§ **ABOUT THIS TASK**: The entries below are to be returned exactly. Include all of them.

### EXERCISE MATERIAL ###

-- ==== Sys2Proof/Machine/Ops.lean ====
section
/-! DEFINITION. The named operations over registers and memory: the data-access primitives of R15, the stack, the
vectors, taking an exception and returning from one, halts and events, and the frame every instruction runs in
(40_pipeline.md). -/

namespace Sys2Proof.Machine

/-- The 8-bit registers an instruction names (R30, R31, R32). -/
inductive Reg where
  | a
  | x
  | y
  | sp
  deriving DecidableEq, Repr

/-- Read a register by name (R14). -/
def State.reg (s : State) : Reg → Byte
  | .a => s.a
  | .x => s.x
  | .y => s.y
  | .sp => s.sp

/-- Write a register by name (R14). -/
def State.setReg (s : State) : Reg → Byte → State
  | .a, v => { s with a := v }
  | .x, v => { s with x := v }
  | .y, v => { s with y := v }
  | .sp, v => { s with sp := v }

/-- Write the flags. -/
def State.setFlagsP (s : State) (p : Flags) : State := { s with p := p }

/-- Write the program counter. -/
def State.setPc (s : State) (a : Addr) : State := { s with pc := a }

/-- Write a register and set N and Z from the byte (R230). -/
def State.setRegNZ (s : State) (r : Reg) (v : Byte) : State := (s.setReg r v).setFlagsP (setNZ v s.p)

/-- `MemRead(a, 1)` (R15): a data read, evaluated against read breakpoints first (R476). -/
def memRead (a : Addr) (s : State) : Access Byte := busRead a (noteAccess .read a s)

/-- `MemWrite(a, 1, v)` (R15): a data write, evaluated against write breakpoints first (R476). -/
def memWrite (a : Addr) (v : Byte) (s : State) : Access Unit := busWrite a v (noteAccess .write a s)

/-- Two data reads, the low byte of the value first (R15). -/
def readPair (lowAt highAt : Addr) (s : State) : Access Addr :=
  (memRead lowAt s).bind fun l s => (memRead highAt s).bind fun h s => .done (word16 h l) s

/-- `Read16(a)` (R15). -/
def read16 (a : Addr) (s : State) : Access Addr := readPair a (a + 1) s

/-- `ZpRead16(z)`: the high byte wraps inside page zero (R15). -/
def zpRead16 (z : Byte) (s : State) : Access Addr := readPair (zext16 z) (zext16 (z + 1)) s

/-- The logical address of the stack byte at `S` (R32). -/
def stackAddr (sp : Byte) : Addr := 0x0100 + zext16 sp

/-- `Push(v)` (R15, R260). -/
def push (v : Byte) (s : State) : Access Unit :=
  (memWrite (stackAddr s.sp) v s).bind fun _ s => .done () { s with sp := s.sp - 1 }

/-- `Pull()` (R15, R260): S is incremented before the read. -/
def pull (s : State) : Access Byte := memRead (stackAddr (s.sp + 1)) { s with sp := s.sp + 1 }

/-- A 16-bit value pushed high byte first (R92). -/
def push16 (w : Addr) (s : State) : Access Unit :=
  (push (hi w) s).bind fun _ s => push (lo w) s

/-- A 16-bit value pulled low byte first (R364, R365). -/
def pull16 (s : State) : Access Addr :=
  (pull s).bind fun l s => (pull s).bind fun h s => .done (word16 h l) s

/-- The vectors (R432). -/
def nmiVector : Addr := 0xFFFA

/-- The reset vector (R432, R521). -/
def resetVector : Addr := 0xFFFC

/-- The IRQ and BRK vector (R432). -/
def irqVector : Addr := 0xFFFE

/-- Taking an exception, the sequence NMI, IRQ and BRK share (R433, R366): the return address and the status byte with
break value `b` are pushed, I is set, D is cleared on CMOS (D39), and PC comes from the vector. -/
def takeException (vector ret : Addr) (b : Bool) (s : State) : Access Unit :=
  (push16 ret s).bind fun _ s =>
  (push (pbyte s.p b) s).bind fun _ s =>
  let p := { s.p with i := true, d := if s.cfg.variant.cmos then false else s.p.d }
  (read16 vector (s.setFlagsP p)).bind fun target s => .done () (s.setPc target)

/-- `enter_interrupt(vec)` for NMI and IRQ: the pushed PC is that of the next instruction, B is 0, and a WAI ends (R433). -/
def enterInterrupt (vector : Addr) (s : State) : Access Unit :=
  (takeException vector s.pc false s).bind fun _ s => .done () { s with waiting := false }

/-- Returning from an exception (R365): P, then PC, from the stack. -/
def returnFromException (s : State) : Access Unit :=
  (pull s).bind fun v s =>
  (pull16 (s.setFlagsP (flagsOfByte v))).bind fun target s => .done () (s.setPc target)

/-- Emit an event (R493). -/
def State.emit (s : State) (e : Event) : State := { s with events := s.events ++ [e] }

/-- Publish the register channel (R45, R494). -/
def State.publish (s : State) : State :=
  { s with channel :=
      { a := s.a, x := s.x, y := s.y, sp := s.sp, p := pbyte s.p true, pcLo := lo s.pc, pcHi := hi s.pc } }

/-- The state the engine halts in at an out-of-range access (R178, R445): the fault recorded, `CTRL` Halted, the event
with the address of the instruction or entry in progress, `execute` left. -/
def State.haltOutOfRange (s : State) (start : Addr) (p : Nat) : State :=
  { s with fault := some (.outOfRange p), ctrl := .halted .outOfRange, inTick := false }.emit
    (.halted (.halt .outOfRange) start)

/-- The outcome of a sequence of accesses begun at address `start` (R16, R445). -/
def finish (start : Addr) : Access Unit → Host.Outcome State Fault Refusal
  | .done _ s => .next s
  | .outOfRange p s => .fault (.outOfRange p (s.haltOutOfRange start p))

/-- What an operation adds to the base cost (R173): a page cross of its indexed address (R174), branch cycles (R175)
and the decimal cycle (R176). -/
structure Timing where
  cross : Bool := false
  branch : Nat := 0
  decimal : Nat := 0
  deriving DecidableEq, Repr

/-- `cost(d)` (R173): the page cross counts only for the rows that take the penalty (R174). -/
def cost (v : Variant) (i : Instr) (t : Timing) : Nat :=
  i.baseCycles v + bit (t.cross && i.hasPagePenalty v) + t.branch + t.decimal

/-- The end of an instruction or interrupt entry (R170): its cost is charged and `skip_pc_bp` is cleared. -/
def State.complete (s : State) (cycles : Nat) : State :=
  { s with tickCycles := s.tickCycles + cycles, skipPcBp := false }

/-- The frame of an instruction (R170, R179): PC moves past the instruction, the operation is performed, the cost is
charged. The state it runs in has PC at the instruction's own address. -/
def instruction (i : Instr) (operation : State → Access Timing) (s : State) : Host.Outcome State Fault Refusal :=
  finish s.pc <|
    (operation (s.setPc (s.pc + BitVec.ofNat 16 i.length))).bind fun t s =>
      .done () (s.complete (cost s.cfg.variant i t))

/-- An operation on registers and flags alone: no data access, no extra cycle. -/
def registerOnly (f : State → State) (s : State) : Access Timing := .done {} (f s)

/-- The decimal cycle of ADC and SBC (R176). -/
def decimalCycle (s : State) : Nat := bit (s.cfg.variant.cmos && s.p.d)

/-- The branch cycles (R175): `taken` cycles for a taken branch and one more across a page. -/
def branchCycles (taken : Nat) (next target : Addr) : Nat := taken + bit (crosses next target)

end Sys2Proof.Machine
end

###

§ **RESPONSE FOR THIS EXERCISE**:
-- ==== Sys2Proof/Machine/Ops.lean ====
section
/-! DEFINITION. The named operations over registers and memory: the data-access primitives of R15, the stack, the
vectors, taking an exception and returning from one, halts and events, and the frame every instruction runs in
(40_pipeline.md). -/

namespace Sys2Proof.Machine

/-- The 8-bit registers an instruction names (R30, R31, R32). -/
inductive Reg where
  | a
  | x
  | y
  | sp
  deriving DecidableEq, Repr

/-- Read a register by name (R14). -/
def State.reg (s : State) : Reg → Byte
  | .a => s.a
  | .x => s.x
  | .y => s.y
  | .sp => s.sp

/-- Write a register by name (R14). -/
def State.setReg (s : State) : Reg → Byte → State
  | .a, v => { s with a := v }
  | .x, v => { s with x := v }
  | .y, v => { s with y := v }
  | .sp, v => { s with sp := v }

/-- Write the flags. -/
def State.setFlagsP (s : State) (p : Flags) : State := { s with p := p }

/-- Write the program counter. -/
def State.setPc (s : State) (a : Addr) : State := { s with pc := a }

/-- Write a register and set N and Z from the byte (R230). -/
def State.setRegNZ (s : State) (r : Reg) (v : Byte) : State := (s.setReg r v).setFlagsP (setNZ v s.p)

/-- `MemRead(a, 1)` (R15): a data read, evaluated against read breakpoints first (R476). -/
def memRead (a : Addr) (s : State) : Access Byte := busRead a (noteAccess .read a s)

/-- `MemWrite(a, 1, v)` (R15): a data write, evaluated against write breakpoints first (R476). -/
def memWrite (a : Addr) (v : Byte) (s : State) : Access Unit := busWrite a v (noteAccess .write a s)

/-- Two data reads, the low byte of the value first (R15). -/
def readPair (lowAt highAt : Addr) (s : State) : Access Addr :=
  (memRead lowAt s).bind fun l s => (memRead highAt s).bind fun h s => .done (word16 h l) s

/-- `Read16(a)` (R15). -/
def read16 (a : Addr) (s : State) : Access Addr := readPair a (a + 1) s

/-- `ZpRead16(z)`: the high byte wraps inside page zero (R15). -/
def zpRead16 (z : Byte) (s : State) : Access Addr := readPair (zext16 z) (zext16 (z + 1)) s

/-- The logical address of the stack byte at `S` (R32). -/
def stackAddr (sp : Byte) : Addr := 0x0100 + zext16 sp

/-- `Push(v)` (R15, R260). -/
def push (v : Byte) (s : State) : Access Unit :=
  (memWrite (stackAddr s.sp) v s).bind fun _ s => .done () { s with sp := s.sp - 1 }

/-- `Pull()` (R15, R260): S is incremented before the read. -/
def pull (s : State) : Access Byte := memRead (stackAddr (s.sp + 1)) { s with sp := s.sp + 1 }

/-- A 16-bit value pushed high byte first (R92). -/
def push16 (w : Addr) (s : State) : Access Unit :=
  (push (hi w) s).bind fun _ s => push (lo w) s

/-- A 16-bit value pulled low byte first (R364, R365). -/
def pull16 (s : State) : Access Addr :=
  (pull s).bind fun l s => (pull s).bind fun h s => .done (word16 h l) s

/-- The vectors (R432). -/
def nmiVector : Addr := 0xFFFA

/-- The reset vector (R432, R521). -/
def resetVector : Addr := 0xFFFC

/-- The IRQ and BRK vector (R432). -/
def irqVector : Addr := 0xFFFE

/-- Taking an exception, the sequence NMI, IRQ and BRK share (R433, R366): the return address and the status byte with
break value `b` are pushed, I is set, D is cleared on CMOS (D39), and PC comes from the vector. -/
def takeException (vector ret : Addr) (b : Bool) (s : State) : Access Unit :=
  (push16 ret s).bind fun _ s =>
  (push (pbyte s.p b) s).bind fun _ s =>
  let p := { s.p with i := true, d := if s.cfg.variant.cmos then false else s.p.d }
  (read16 vector (s.setFlagsP p)).bind fun target s => .done () (s.setPc target)

/-- `enter_interrupt(vec)` for NMI and IRQ: the pushed PC is that of the next instruction, B is 0, and a WAI ends (R433). -/
def enterInterrupt (vector : Addr) (s : State) : Access Unit :=
  (takeException vector s.pc false s).bind fun _ s => .done () { s with waiting := false }

/-- Returning from an exception (R365): P, then PC, from the stack. -/
def returnFromException (s : State) : Access Unit :=
  (pull s).bind fun v s =>
  (pull16 (s.setFlagsP (flagsOfByte v))).bind fun target s => .done () (s.setPc target)

/-- Emit an event (R493). -/
def State.emit (s : State) (e : Event) : State := { s with events := s.events ++ [e] }

/-- Publish the register channel (R45, R494). -/
def State.publish (s : State) : State :=
  { s with channel :=
      { a := s.a, x := s.x, y := s.y, sp := s.sp, p := pbyte s.p true, pcLo := lo s.pc, pcHi := hi s.pc } }

/-- The state the engine halts in at an out-of-range access (R178, R445): the fault recorded, `CTRL` Halted, the event
with the address of the instruction or entry in progress, `execute` left. -/
def State.haltOutOfRange (s : State) (start : Addr) (p : Nat) : State :=
  { s with fault := some (.outOfRange p), ctrl := .halted .outOfRange, inTick := false }.emit
    (.halted (.halt .outOfRange) start)

/-- The outcome of a sequence of accesses begun at address `start` (R16, R445). -/
def finish (start : Addr) : Access Unit → Host.Outcome State Fault Refusal
  | .done _ s => .next s
  | .outOfRange p s => .fault (.outOfRange p (s.haltOutOfRange start p))

/-- What an operation adds to the base cost (R173): a page cross of its indexed address (R174), branch cycles (R175)
and the decimal cycle (R176). -/
structure Timing where
  cross : Bool := false
  branch : Nat := 0
  decimal : Nat := 0
  deriving DecidableEq, Repr

/-- `cost(d)` (R173): the page cross counts only for the rows that take the penalty (R174). -/
def cost (v : Variant) (i : Instr) (t : Timing) : Nat :=
  i.baseCycles v + bit (t.cross && i.hasPagePenalty v) + t.branch + t.decimal

/-- The end of an instruction or interrupt entry (R170): its cost is charged and `skip_pc_bp` is cleared. -/
def State.complete (s : State) (cycles : Nat) : State :=
  { s with tickCycles := s.tickCycles + cycles, skipPcBp := false }

/-- The frame of an instruction (R170, R179): PC moves past the instruction, the operation is performed, the cost is
charged. The state it runs in has PC at the instruction's own address. -/
def instruction (i : Instr) (operation : State → Access Timing) (s : State) : Host.Outcome State Fault Refusal :=
  finish s.pc <|
    (operation (s.setPc (s.pc + BitVec.ofNat 16 i.length))).bind fun t s =>
      .done () (s.complete (cost s.cfg.variant i t))

/-- An operation on registers and flags alone: no data access, no extra cycle. -/
def registerOnly (f : State → State) (s : State) : Access Timing := .done {} (f s)

/-- The decimal cycle of ADC and SBC (R176). -/
def decimalCycle (s : State) : Nat := bit (s.cfg.variant.cmos && s.p.d)

/-- The branch cycles (R175): `taken` cycles for a taken branch and one more across a page. -/
def branchCycles (taken : Nat) (next target : Addr) : Nat := taken + bit (crosses next target)

end Sys2Proof.Machine
end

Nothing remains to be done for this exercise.